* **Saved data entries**
--

theorem witness_AdmissionGranted_refused :
    (watching .report cardK).watch.find? (fun e => e.id == cardK.id) = some { id := 75, action := .report } ∧
    (editing .gateway []).directory.edit.isSome = true ∧ (editing .gateway []).waiting.length < 8 ∧
    8 ≤ ({ editing .gateway [] with waiting := List.replicate 8 { container := 20, card := 75 } }).waiting.length ∧
    (List.replicate 8 ({ container := 20, card := 75 } : Presentation)) = List.replicate 7 { container := 20, card := 75 } ++ [{ container := 20, card := 75 }] ∧
    (site .operate [box]).container? 21 = none ∧ ((site .operate [box]).updStation 5 fun st => { st with online := false }).onlineAt 20 = false ∧
    (site .configure [box]).onlineAt 20 = true ∧ (site .configure [box]).mode = .configure ∧
    (watching .hold cardK).watch.find? (fun e => e.id == 75) = some { id := 75, action := .hold } ∧
    (watching .report cardK).card? 76 = none ∧ (watching .report { cardK with suspended := true }).card? 75 = some { cardK with suspended := true } ∧
    ({ cardK with expiry := some 26 }).expiry = some 26 ∧ 26 < (watching .report cardK).clock.day ∧ ({ cardK with cls := .crew }).cls = .crew ∧
    (firstFailing [((site .operate [box]).round.isNone, .noRound)] = some .noRound) ∧ (firstFailing [(false, .noRound)] = none) ∧
    cardK.cls ≠ .crew ∧ TablesOk (watching .report cardK) ∧
    firstFailing [(decide (4 < 4 + 1), .multiple), (decide (cardK.allowance < 255 ∧ cardK.allowance < 4 + 0 + 1), .quota)] = some .multiple :=
  ⟨by decide +kernel, rfl, by decide, by decide, rfl, by decide, by decide, by decide, rfl, by decide +kernel, by decide +kernel, by decide +kernel, rfl,
    by decide, rfl, by decide, by decide, by decide, by simp [TablesOk, watching, withCards, cardK], by decide⟩

/-- A part in SUPERVISE whose one container has this hatch. -/
def hatched (h : HatchRecord) : State := site .supervise [{ box with hatch := h }]

theorem witness_ForceLocked :
    Ready (hatched { box.hatch with force := .lock }) .gateway ∧ (hatched box.hatch).mode = .supervise ∧
    (hatched { box.hatch with force := .lock }).container? 20 = some { box with hatch := { box.hatch with force := .lock } } ∧
    (site .supervise [admitted]).container? 20 = some admitted ∧ admitted.hatch.force ≠ .lock ∧ admitted.hatch.state = .released ∧
    (site .supervise [admitted]).phaseOf 20 ≠ some .pending ∧ ({ lifting (lift .pending none) admitted with mode := .supervise }).phaseOf 20 = some .pending ∧
    admitted.contacts.hl.accepted = some true ∧ ({ lifting (lift .pending none) admitted with mode := .supervise }).craneTaken 20 = false :=
  ⟨site_ready _ _ _, rfl, by decide, by decide, by decide, rfl, by decide, by decide, by decide, by decide⟩

theorem witness_ForceReleasedCancelled :
    Ready (site .supervise [box]) .service ∧ ((lifting (lift .pending none) box).opOf 20).isSome = true ∧ (site .supervise [box]).opOf 20 = none ∧
    (site .supervise [box]).onlineAt 20 = true ∧ ((site .supervise [box]).updStation 5 fun st => { st with online := false }).onlineAt 20 = false ∧
    box.hatch.force ≠ .release ∧ box.hatch.state = .locked ∧ admitted.hatch.state ≠ .locked ∧ box.hatch.force = .none ∧
    (hatched { box.hatch with force := .release, state := .released }).container? 20 =
      some { box with hatch := { box.hatch with force := .release, state := .released } } ∧
    (hatched { box.hatch with force := .release, state := .released }).phaseOf 20 ≠ some .pending :=
  ⟨site_ready _ _ _, by decide, by decide, by decide, by decide, by decide, rfl, by decide, rfl, by decide, by decide⟩

/-- A hatch OPEN for card K with its deposit timer at its end. -/
def opened : Container :=
  { admitted with hatch := { admitted.hatch with state := .opened, window := none, deposit := some 0 } }

theorem witness_HatchTimersExpired :
    (site .operate [admitted]).container? 20 = some admitted ∧ admitted.hatch.state = .released ∧ admitted.hatch.window.isSome = true ∧
    (site .operate [admitted]).phaseOf 20 ≠ some .pending ∧ ¬(box.hatch.state = .released ∧ box.hatch.window.isSome = true) ∧
    opened.hatch.state = .opened ∧ opened.hatch.deposit.isSome = true ∧ ((site .operate [opened]).bindingOf .hatchHeldOpen).action = .none ∧
    ¬(box.hatch.state = .opened ∧ box.hatch.deposit.isSome = true) ∧ (lifting (lift .pending none) admitted).phaseOf 20 = some .pending ∧
    (lifting (lift .pending none) admitted).container? 20 = some admitted ∧ (lifting (lift .pending none) admitted).craneTaken 20 = false := by decide

/-- What a handover in which HC alone changed carries. -/
def hcChanged : PerContact Acceptance := { PerContact.all Acceptance.none with hc := .changed }

theorem witness_HatchFollowsContact :
    (site .operate [box]).container? 20 = some box ∧ (PerContact.all Acceptance.initial).hc ≠ .changed ∧ hcChanged.hc = .changed ∧
    box.hatch.state = .locked ∧ admitted.hatch.state = .released ∧
    ({ admitted with contacts := .all (settled false) }).contacts.hc.accepted = some false ∧ opened.hatch.state = .opened ∧
    opened.contacts.hc.accepted = some true ∧ (site .operate [opened]).phaseOf 20 ≠ some .pending ∧ opened.latched = some setup ∧
    (lifting (lift .pending none) opened).container? 20 = some opened ∧ (lifting (lift .pending none) opened).phaseOf 20 = some .pending ∧
    (lifting (lift .pending none) opened).craneTaken 20 = false := by decide

theorem witness_HatchFollowsContact_still :
    (admitted.hatch.state = .released ∧ admitted.contacts.hc.accepted = some true) ∧
    (opened.hatch.state = .opened ∧ ({ opened with contacts := .all (settled false) }).contacts.hc.accepted = some false) := by decide

/-- An OPEN hatch whose next credit takes its level over T notice. -/
def nearFull : Container := { opened with est := { opened.est with smoothed := some 11180, credited := 11180, level := 699 } }

theorem witness_HatchFollowsContact_band :
    (site .operate [nearFull]).container? 20 = some nearFull ∧ (site .operate [nearFull]).actions = [] ∧
    setup.candidate .low ((11180 + setup.perWeight + 8) / 16) = .notice ∧ setup.candidate .low ((7200 + setup.perWeight + 8) / 16) = .low ∧ Band.number .low < Band.number .notice ∧
    ({ opened with latched := none }).latched = none ∧
    ({ opened with est := { opened.est with band := some .full } }).est.band = some .full := by decide

theorem witness_ListRequests :
    Ready (site .supervise [box]) .gateway ∧ (site .supervise [box]).container? 20 = some box ∧ (site .supervise [box]).mode ≠ .configure ∧
    (site .supervise [box]).entry? 20 = none ∧ (site .supervise [box]).mode = .supervise ∧
    ({ site .supervise [box] with collection := [entry] }).entry? 20 = some entry ∧ entry.reason ≠ .forecast ∧ entry.claimed = true ∧
    ({ site .supervise [box] with collection := [{ entry with reason := .forecast, claimed := false }] }).entry? 20 =
      some { entry with reason := .forecast, claimed := false } :=
  ⟨site_ready _ _ _, by decide, by decide, by decide, rfl, by decide, by decide, rfl, by decide⟩

theorem witness_RoundOpened :
    Ready (site .operate [box]) .gateway ∧ (site .operate [box]).mode ≠ .configure ∧ ((255 : Nat) < 256 ∧ (65535 : Nat) < 65536) ∧
    ((64 : Nat) < 65 ∨ (1 : Nat) < 2) ∧ ((1 : Nat) ≤ 1 ∧ (64 : Nat) ≤ 64 ∧ (3 : Nat) ≠ 0) ∧
    (∃ u, Nat.testBit 3 u = true ∧ (site .operate [box]).station? u = none) ∧
    (∀ u, Nat.testBit 32 u = true → ((site .operate [box]).station? u).isSome = true) ∧
    ({ site .operate [box] with round := some round }).round.isSome = true ∧ (site .operate [box]).round = none ∧
    (∀ u, u < 16 → (32 : StationSet).getLsbD u = ((site .operate [box]).station? u).isSome) := by
  refine ⟨site_ready _ _ _, by decide, by decide, by decide, by decide, ⟨0, by decide, by decide⟩, ?_, rfl, rfl, by decide⟩
  intro u hu
  have : u = 5 := by
    have h32 : (32 : Nat) = 2 ^ 5 := rfl
    rw [h32, Nat.testBit_two_pow] at hu
    exact (of_decide_eq_true hu).symm
  subst this
  decide

theorem lifting_emptyingOk (ph : Phase) (t : Timer) (k : Container) (h : k.hatch.state = .locked) : EmptyingOk (lifting (lift ph t) k) := by
  refine ⟨rfl, ?_, ?_, ?_, ?_, ?_, ?_, ?_, ?_⟩
  · simp [State.operations, lifting]
  · simp [State.operations, lifting]
  · simp [State.operations, lifting]
  · simp [State.operations, lifting, lift]
  · simp [State.operations, lifting, lift, entry]
  · intro hm; cases hm
  · intro op _ _ k' hk
    have hk' : (site .operate [k]).container? op.container = some k' := hk
    obtain ⟨-, rfl⟩ := site_single hk'
    exact h
  · simp [lifting]

theorem witness_RoundClosed :
    Ready (lifting (lift .pending none) box) .service ∧ (lifting (lift .pending none) box).mode ≠ .configure ∧
    (site .operate [box]).round = none ∧ (∃ op ∈ (lifting (lift .returned none) box).operations, op.phase = .lifted ∨ op.phase = .returned) ∧
    EmptyingOk (lifting (lift .pending none) box) ∧ (lifting (lift .pending none) box).round = some round ∧ round.nAbandoned ≤ 65535 ∧
    (∀ op ∈ (lifting (lift .pending none) box).operations, op.phase = .pending ∨ op.phase = .unlatched) :=
  ⟨site_ready .operate [box] .service, by decide, rfl, by decide, lifting_emptyingOk _ _ _ rfl, rfl, by decide, by decide⟩

/-- A part in OPERATE with an open round and its four slots taken elsewhere, but for the last `n`. -/
def busySlots (n : Nat) (k : Container) : State :=
  { site .operate [k] with
    round := some round
    ops := (List.range 4).map fun i => if i + n < 4 then some { lift .pending none with container := 40 + 4 * i } else none }

theorem witness_LiftStarted :
    Ready (busySlots 1 admitted) .gateway ∧ (busySlots 1 admitted).mode ≠ .configure ∧ (busySlots 1 admitted).container? 20 = some admitted ∧
    (site .operate [box]).round = none ∧ (busySlots 1 admitted).round = some round ∧
    ({ box with hatch := { box.hatch with force := .release } }).hatch.force = .release ∧ admitted.hatch.force ≠ .release ∧
    ((lifting (lift .pending none) box).opOf 20).isSome = true ∧ (busySlots 1 admitted).opOf 20 = none ∧
    (busySlots 1 admitted).craneTaken 20 = false ∧ (∀ o ∈ (busySlots 0 admitted).ops, o.isSome = true) ∧
    (busySlots 1 admitted).ops[3]? = some none ∧ (∀ j, j < 3 → (busySlots 1 admitted).ops[j]? ≠ some none) ∧
    (busySlots 1 admitted).onlineAt 20 = true ∧ ((busySlots 1 admitted).updStation 5 fun st => { st with online := false }).onlineAt 20 = false ∧
    decide (admitted.hatch.state ≠ .opened ∧ admitted.contacts.hl.accepted = some true) = true ∧
    (({ busySlots 1 admitted with collection := [entry] }).entry? 20 = some entry ∧ entry.claimed = true) :=
  ⟨site_ready .operate [admitted] .gateway, by decide, by decide, rfl, rfl, rfl, by decide, by decide, by decide, by decide, by decide, by decide,
    by decide, by decide, by decide, by decide, by decide⟩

--

* **Your objective**
Copy out each line of the entries that holds "PerContact".

* **Task response**
def hcChanged : PerContact Acceptance := { PerContact.all Acceptance.none with hc := .changed }
    (site .operate [box]).container? 20 = some box ∧ (PerContact.all Acceptance.initial).hc ≠ .changed ∧ hcChanged.hc = .changed ∧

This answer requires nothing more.